Эти молодые мастера – в отличие от мещан, которые оторвались от народа и презирают его, считая, что он не понимает «изячного»! – были плоть от плоти выходцы из народа. И ещё и по-этому Маяковский был им понятен. Литературовед В. Тренин хорошо показал, что зрелый и поздний Маяковский напоен мотивами фольклора, его стих все больше походит на народный раек, причём это не подражание, это растет из самой сути поэтики Маяковского, но парадоксально похоже на народное творчество. Пример – сокращенные слова, вроде «ясь». Тренин правильно отмечает, что Маяковский здесь похож на Пушкина, которого современная ему критика тоже ругала за выражения вроде «конский топ», не замечая, что так говорит народ.

И, кстати, именно поэтому стихи Маяковского нельзя просто просматривать глазами как интеллигентски-модернистскую поэзию.
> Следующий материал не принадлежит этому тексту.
-- ==== Sys2Proof/Machine/Operands.lean ====
section
/-! DEFINITION. How the fields of the commands are read: addresses, the CUE mode byte, READY flags, sets of pedestals and
of classes, record bodies, claim rectangles (chapter 12, R185 to R187). -/
namespace Sys2Proof.Machine

/-- An address from its byte: bits 0–4; the reserved upper three bits take no part (R185). -/
def address (b : Byte) : Nat := (b.extractLsb' 0 5).toNat

/-- The destination address of a frame. -/
def destOf (h : Header) : Nat := address h.dest

/-- The source address of a frame. -/
def sourceOf (h : Header) : Nat := address h.source

/-- The destination that means all pedestals (chapter "The pedestal bus and its stations"). -/
def allPedestals : Nat := 30

/-- The cue station's address. -/
def cueStation : Nat := 0

/-- The tally station's address. -/
def tallyStation : Nat := 31

/-- A pedestal's number, 1–16. -/
def isPedestal (n : Nat) : Bool := decide (1 ≤ n ∧ n ≤ 16)

/-- A set of pedestals: bit n − 1 stands for pedestal n (chapter 12). -/
def inPedestalSet (w : BitVec 16) (n : Nat) : Bool := isPedestal n && w.getLsbD (n - 1)

/-- The numbers of a set of pedestals, ascending. -/
def pedestalsOf (w : BitVec 16) : List Nat := (List.range' 1 16).filter fun n => inPedestalSet w n

/-- A set of fault classes: bit i stands for the class with code i; bits beyond 8 are reserved (chapter 12, R185). -/
def inClassSet (w : BitVec 16) (c : FaultClass) : Bool := w.getLsbD c.code

/-- The priority in a CUE's mode byte: bits 0–1 (chapter 12.2). -/
def cuePriority (mode : Byte) : Nat := (mode.extractLsb' 0 2).toNat

/-- The start mode in a CUE's mode byte: bits 2–3; none for code 3 (chapter 12.2, R185). -/
def cueStartMode (mode : Byte) : Option StartMode :=
  match (mode.extractLsb' 2 2).toNat with
  | 0 => some .immediate
  | 1 => some .onTake
  | 2 => some .group
  | _ => none

/-- The withdrawn flag of a READY: bit 0 of its flags byte (chapter 12.2). -/
def readyWithdrawn (p : ReadyPayload) : Bool := p.flags.getLsbD 0

/-! ### Record bodies (chapter 12.4) -/

/-- Whether the axis mask byte marks an axis present. -/
def maskHas (mask : Byte) (a : Axis) : Bool := mask.getLsbD a.index

/-- The label in a label field: what stands before the first null, at most 16 characters (R16). -/
def labelOf (field : List Byte) : List Byte := (field.take 16).takeWhile fun b => b != 0

/-- A printable character, 0x20–0x7E (R16). -/
def printable (b : Byte) : Bool := decide (0x20 ≤ b.toNat ∧ b.toNat ≤ 0x7E)

/-- Every character before the label's end is printable (R19, R20). -/
def labelPrintable (field : List Byte) : Bool := (labelOf field).all printable

/-- The route hint in an options byte: bits 0–1; none for code 3 (R187). -/
def routeHintOf (options : Byte) : Option RouteHint :=
  match (options.extractLsb' 0 2).toNat with
  | 0 => some .xFirst
  | 1 => some .yFirst
  | 2 => some .either
  | _ => none

/-- The live-permitted flag in an options byte: bit 2. -/
def optionsLive (options : Byte) : Bool := options.getLsbD 2

/-- The move-time-present flag in an options byte: bit 3. -/
def optionsMoveTime (options : Byte) : Bool := options.getLsbD 3

/-- The move time a body carries, when its present flag is set. -/
def bodyMoveTime (b : RecordBody) : Option (BitVec 16) := if optionsMoveTime b.options then some b.moveTime else none

/-- The route hint names one of the three, and a move time marked present is not 0: the tests that a stored VALID form must
pass (R187) and that a STORE_SHOT must pass beside its label's (R19). -/
def bodySound (b : RecordBody) : Bool := (routeHintOf b.options).isSome && bodyMoveTime b != some 0

/-- The content a body stands for: the targets of the present axes only, the move time only when present, the label only
(R16, R19). -/
def bodyContent (b : RecordBody) : ShotContent :=
  { targets := PerAxis.ofFn fun a => if maskHas b.mask a then some (b.targets.get a) else none
    moveTime := bodyMoveTime b
    routeHint := (routeHintOf b.options).getD .either
    livePermitted := optionsLive b.options
    label := labelOf b.label }

/-- The code of a route hint (chapter 12.4). -/
def RouteHint.code : RouteHint → Nat
  | .xFirst => 0
  | .yFirst => 1
  | .either => 2

/-- One bit of a byte built from flags. -/
def flagBit (b : Bool) (i : Nat) : Nat := if b then 2 ^ i else 0

/-- The body of a content, every field that is no part of the content 0 (R187). -/
def contentBody (c : ShotContent) : RecordBody :=
  { mask := BitVec.ofNat 8 ((Axis.all.map fun a => flagBit (c.targets.get a).isSome a.index).sum)
    options := BitVec.ofNat 8 (c.routeHint.code + flagBit c.livePermitted 2 + flagBit c.moveTime.isSome 3)
    moveTime := c.moveTime.getD 0
    targets := PerAxis.ofFn fun a => (c.targets.get a).getD 0
    label := c.label ++ List.replicate (16 - c.label.length) 0 }

/-! ### Claim rectangles (chapter 12.3, R186) -/

/-- A cell from its byte: bits 0–4 (R186). -/
def cellOf (b : Byte) : Nat := (b.extractLsb' 0 5).toNat

/-- The kind in an attributes byte: bits 0–1, code 3 taken as LEG (R186). -/
def claimKindOf (attributes : Byte) : ClaimKind :=
  match (attributes.extractLsb' 0 2).toNat with
  | 0 => .parked
  | 2 => .nextLeg
  | _ => .leg

/-- The rank in a rank byte: retry count in bits 0–3, priority in bits 4–5 (chapter 12.3). -/
def rankOf (b : Byte) : Rank := ⟨(b.extractLsb' 4 2).toNat, (b.extractLsb' 0 4).toNat⟩

/-- The rectangle of a slot, each range from the lesser to the greater cell (R186). -/
def slotRect (s : ClaimSlot) : Rect :=
  ⟨min (cellOf s.x0) (cellOf s.x1), max (cellOf s.x0) (cellOf s.x1), min (cellOf s.y0) (cellOf s.y1),
    max (cellOf s.y0) (cellOf s.y1)⟩

/-- The claim of a slot: bit 2 of the attributes is PENDING, and only then is the rank byte read (R186). -/
def slotClaim (s : ClaimSlot) : Claim :=
  ⟨slotRect s, claimKindOf s.attributes, if s.attributes.getLsbD 2 then .pending (rankOf s.rank) else .held⟩

/-- The claim set of a STATE payload: a count above 4 is taken as 4, and later slots are not read (R186). -/
def payloadClaims (p : StatePayload) : List Claim := (p.slots.take (min p.claimCount.toNat 4)).map slotClaim

end Sys2Proof.Machine
end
Их, как народный стих, нужно обязательно читать вслух, что любил делать и сам Маяковский.

4

Если уж мы заговорили о Пушкине, то есть и ещё одна параллель, которую почти не замечают. Я говорю о фатализме обоих поэтов. Маяковский верил в судьбу и как бы играл с ней. Его любимой игрой были карты, и в них он «резался» отчаянно, ночи напролёт, тяжело переживая проигрыши. А ведь в основе карточной игры тоже вера в счастливый случай.
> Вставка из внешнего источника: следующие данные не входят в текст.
/-- The motion state changed; a change sets the STATE marker (R113). -/
def setMotion (m : MotionState) (s : State) : State :=
  if s.profile.motion = m then s else setMarker { s with profile := { s.profile with motion := m } }

/-- A stop begins (R123). -/
def beginStop (kind : StopKind) (s : State) : State :=
  retarget s (setMotion .stopping { s with profile := { s.profile with stopKind := some kind } })

/-- The move ends: IDLE, the running plan and stop kind dropped, the rate kept (R120, R125). -/
def endMove (s : State) : State :=
  let t := setMotion .idle s
  { t with profile := { t.profile with plan := none, time := 0, stopKind := none, leg1Passed := false } }

/-- What entry to FAULT_STOP does to the motion: a stop of kind FAULT begins, or a stop in progress turns to it, or, with
no move, drive enable is deasserted (R123, R124, R130, R166). -/
def faultMotion (s : State) : State :=
  match s.profile.motion with
  | .idle => { s with control := { s.control with driveEnable := false } }
  | .stopping => { s with profile := { s.profile with stopKind := some .fault } }
  | _ => beginStop .fault s

/-! ### READY FIFO (R102) -/

/-- The capacity of the READY FIFO (R102). -/
def readyCapacity : Nat := 4

/-- The head of the READY FIFO is in transmission. -/
def readyInTransmission (s : State) : Bool :=
  match s.bus.transmission with
  | some t =>
    match t.frame with
    | .ready _ => true
    | _ => false
  | none => false

/-- How many frames of the READY FIFO are in transmission: its head or none. -/
def readySent (s : State) : Nat := if readyInTransmission s then 1 else 0

/-- The first withdrawal of a list discarded. -/
def dropWithdrawal : List QueuedReady → List QueuedReady
  | [] => []
  | r :: rs => if r.withdrawn then rs else r :: dropWithdrawal rs

/-- A READY joins the end of the FIFO; a full FIFO first discards its oldest withdrawal that is not in transmission
(R102, third and fourth case; a full FIFO without one is not reachable, log 21). -/
def joinReady (r : QueuedReady) (s : State) : State :=
  let n := readySent s
  let fifo := s.bus.readyFifo
  let fifo := if fifo.length < readyCapacity then fifo else fifo.take n ++ dropWithdrawal (fifo.drop n)
  if fifo.length < readyCapacity then { s with bus := { s.bus with readyFifo := fifo ++ [r] } } else s

/-- A readiness of a group. -/
def isReadiness (group : Byte) (r : QueuedReady) : Bool := r.group == group && !r.withdrawn

/-- The first readiness of a group in a list replaced. -/
def replaceReadiness (group : Byte) (w : QueuedReady) : List QueuedReady → List QueuedReady
  | [] => []
  | r :: rs => if isReadiness group r then w :: rs else r :: replaceReadiness group w rs

/-- The readiness of a group that is in transmission is marked: no record takes it and it is not sent again (R102, R106). -/
def orphanSent (group : Byte) (s : State) : State :=
  let mark := fun r : QueuedReady => if isReadiness group r then { r with orphan := true } else r
  let n := readySent s
  { s with
    bus := { s.bus with readyFifo := (s.bus.readyFifo.take n).map mark ++ s.bus.readyFifo.drop n } }

/-- A withdrawal placed: in the place of the group's readiness while that is not in transmission, else at the end, the
readiness in transmission being left to finish (R102). -/
def placeWithdrawal (group tag : Byte) (s : State) : State :=
  let w : QueuedReady := ⟨group, tag, 0, 0, true, false⟩
  let n := readySent s
  let rest := s.bus.readyFifo.drop n
  if rest.any (isReadiness group) then
    { s with
      bus := { s.bus with readyFifo := s.bus.readyFifo.take n ++ replaceReadiness group w rest } }
  else joinReady w (orphanSent group s)

/-- The group's readiness removed unsent, or, in transmission, left to finish (R106). -/
def dropReadiness (group : Byte) (s : State) : State :=
  let t := orphanSent group s
  let n := readySent t
  { t with
    bus := { t.bus with
      readyFifo := t.bus.readyFifo.take n ++ (t.bus.readyFifo.drop n).filter fun r => !isReadiness group r } }

/-! ### Own claim set -/

/-- The own claim set changed; a change sets the STATE marker (R71). -/
def setOwn (own : List OwnClaim) (s : State) : State :=
  if own = s.claims.own then s else setMarker { s with claims := { s.claims with own := own } }

/-- A HELD rectangle of the own claim set. -/
def isHeld (o : OwnClaim) : Bool := o.claim.state == .held

/-- The HELD rectangles of the own claim set. -/
def heldClaims (s : State) : List OwnClaim := s.claims.own.filter isHeld

/-- The rectangles owned by the entry at a place: LEG by the head, NEXT_LEG by the second entry (R70). -/
def ownedAt (k : Nat) (o : OwnClaim) : Bool :=
  match k with
  | 0 => o.claim.kind == .leg
  | 1 => o.claim.kind == .nextLeg
  | _ => false

/-- The PARKED rectangle at the last setpoints of X and Y (R3, R12, R91). -/
def parkedClaim (s : State) : OwnClaim :=
  ⟨⟨footprint (configOf s).halfWidth (floorPoint s.port.lastSetpoint), .parked, .held⟩, 0⟩

/-- The claim wait and settle timers stopped (R77, R82). -/
def stopClaimTimers (s : State) : State :=
  { s with claims := { s.claims with settleTimer := false, claimWaitTimer := false } }

/-! ### Group records -/

/-- The record with a group id. -/
def groupRecord (group : Byte) (s : State) : Option GroupRecord := s.groups.records.find? fun r => r.group == group

/-- The state of the record an entry owns. -/
def entryGroupState (e : CueEntry) (s : State) : Option GroupState :=
  e.group.bind fun g => (groupRecord g s).map GroupRecord.state

/-- The record of an entry removed with it, and with an entry in GROUP_WAIT the coordinator's timers (R97, R105, R107). -/
def dropGroup (e : CueEntry) (s : State) : State :=
  match e.group with
  | none => s
  | some g =>
    let t := { s with groups := { s.groups with records := s.groups.records.filter fun r => r.group != g } }
    if e.stage = .groupWait then { t with groups := { t.groups with waitTimer := false, startDelay := none } } else t

/-! ### An entry leaves the list -/

/-- The entry at a place removed with the further effects of its stage: timers stopped, rectangles and group record
removed (R39, R49). -/
def dropAt (k : Nat) (s : State) : State :=
  match s.cues[k]? with
  | none => s
  | some e =>
    let t := { s with cues := s.cues.eraseIdx k }
    let t := if e.stage = .queued ∨ e.stage = .running then t else stopClaimTimers t
    setOwn (t.claims.own.filter fun o => !ownedAt k o) (dropGroup e t)

/-- The entry at a place reported with an outcome, its withdrawal queued when it leaves GROUP_WAIT with its record
COLLECTING and one is due (R108), and removed (R39, R49). -/
def removeAt (k : Nat) (o : CueOutcome) (withdraw : Bool) (s : State) : State :=
  match s.cues[k]? with
  | none => s
  | some e =>
    let t := reportCue e.tag o s
    let t := match e.group with
      | some g =>
        if withdraw && e.stage == .groupWait && entryGroupState e s == some .collecting then placeWithdrawal g e.tag t
        else t
      | none => t
    dropAt k t

/-- The first `n` entries from a place removed one after another (R41, R50). -/
def removeFrom (k : Nat) (o : CueOutcome) : Nat → State → State
  | 0, s => s
  | n + 1, s => removeFrom k o n (removeAt k o true s)

/-- The head's move is running. -/
def headRunning (s : State) : Bool :=
  match s.cues with
  | [] => false
  | e :: _ => e.stage == .running

/-- Every entry whose move is not running removed with an outcome, in list order from the head (R41, R50). -/
def removeIdle (o : CueOutcome) (s : State) : State :=
  if headRunning s then removeFrom 1 o (s.cues.length - 1) s else removeFrom 0 o s.cues.length s

/-- The head's ending set, unless it already carries one (R40, R50, R51). -/
def setHeadEnding (o : CueOutcome) (s : State) : State :=
  modifyCue 0 (fun e => { e with ending := some (e.ending.getD o) }) s

/-! ### Overlap test (R84, R85) -/

/-- The start footprint of the plan of the entry at a place. -/
def planFootprint (k : Nat) (s : State) : Option Rect := (s.cues[k]?.bind CueEntry.plan).map Plan.startFootprint

/-- The exempt footprint of an own rectangle (R84). -/
def exemptFor (o : OwnClaim) (s : State) : Option Rect :=
  match o.claim.kind with
  | .parked => none
  | .leg => planFootprint 0 s
  | .nextLeg => planFootprint 1 s

/-- A peer overlaps: a HELD rectangle of its entry meets a HELD own rectangle outside the exempt footprint (R84). -/
def peerOverlaps (p : PeerEntry) (s : State) : Bool :=
  p.claims.any fun c =>
    c.state == .held && (heldClaims s).any fun o => meetsOutside o.claim.rect c.rect (exemptFor o s)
Но самое главное – самоубийство Маяковского тоже было игрой. В его револьвере в то роковое утро был всего один патрон. По сути это была «гусарская рулетка» (русская – как её ещё называют). Кстати, это был не первый случай для Маяковского. Он стрелялся до этого дважды – в предреволюционный период. И оба раза так же – с одним патроном в револьвере.

Фатализм, как я сказал, сближает Маяковского с Пушкиным. Пушкин тоже был отчаянный картёжник, верил в приметы (из-за перебежавшего дорогу зайца он не поехал в Петербург и не принял участие в восстании 14 декабря). Его несокрушимая вера в судьбу отражена в повести «Метель», в «Капитанской дочке». Многие философы, кстати, считают, что идея судьбы – базовая для русского национального самосознания с его вечной надеждой на «авось» и что фатализм Пушкина – очень русская черта. Тогда то же можно сказать и о Маяковском. И это подтверждает вывод литературоведа Тренина о народности творчества, да и личности пролетарского поэта.

Однако не в меньшей мере характерным свойством русского мировоззрения считается стремление к абсолютному, жажда победы над злом и смертью. При этом невольно вспоминается, что Маяковский был страстным сторонником идеи всеобщего воскрешения. Поэт считал, что при коммунизме наука разовьется так, что учёные получат возможность возвращать к жизни (по сохранившимся биоматериалам) как минимум лучших представителей ушедших поколений. Об этом он прямо пишет в поэме «Про это», где изображена «лаборатория человечьих воскрешений» ХХХ века, и поэт вполне серьёзно обращается к ученому той эпохи и страстно просит воскресить его, Владимира Маяковского, потому что:

Я своё, земное, не дожил,
на земле своё недолюбил…

В сатирической пьесе «Клоп» учёные будущего воскрешают мещанина Присыпкина, правда, не целенаправленно, а по случайности (его тело оказалось в глыбе льда во время пожара в 1920-х).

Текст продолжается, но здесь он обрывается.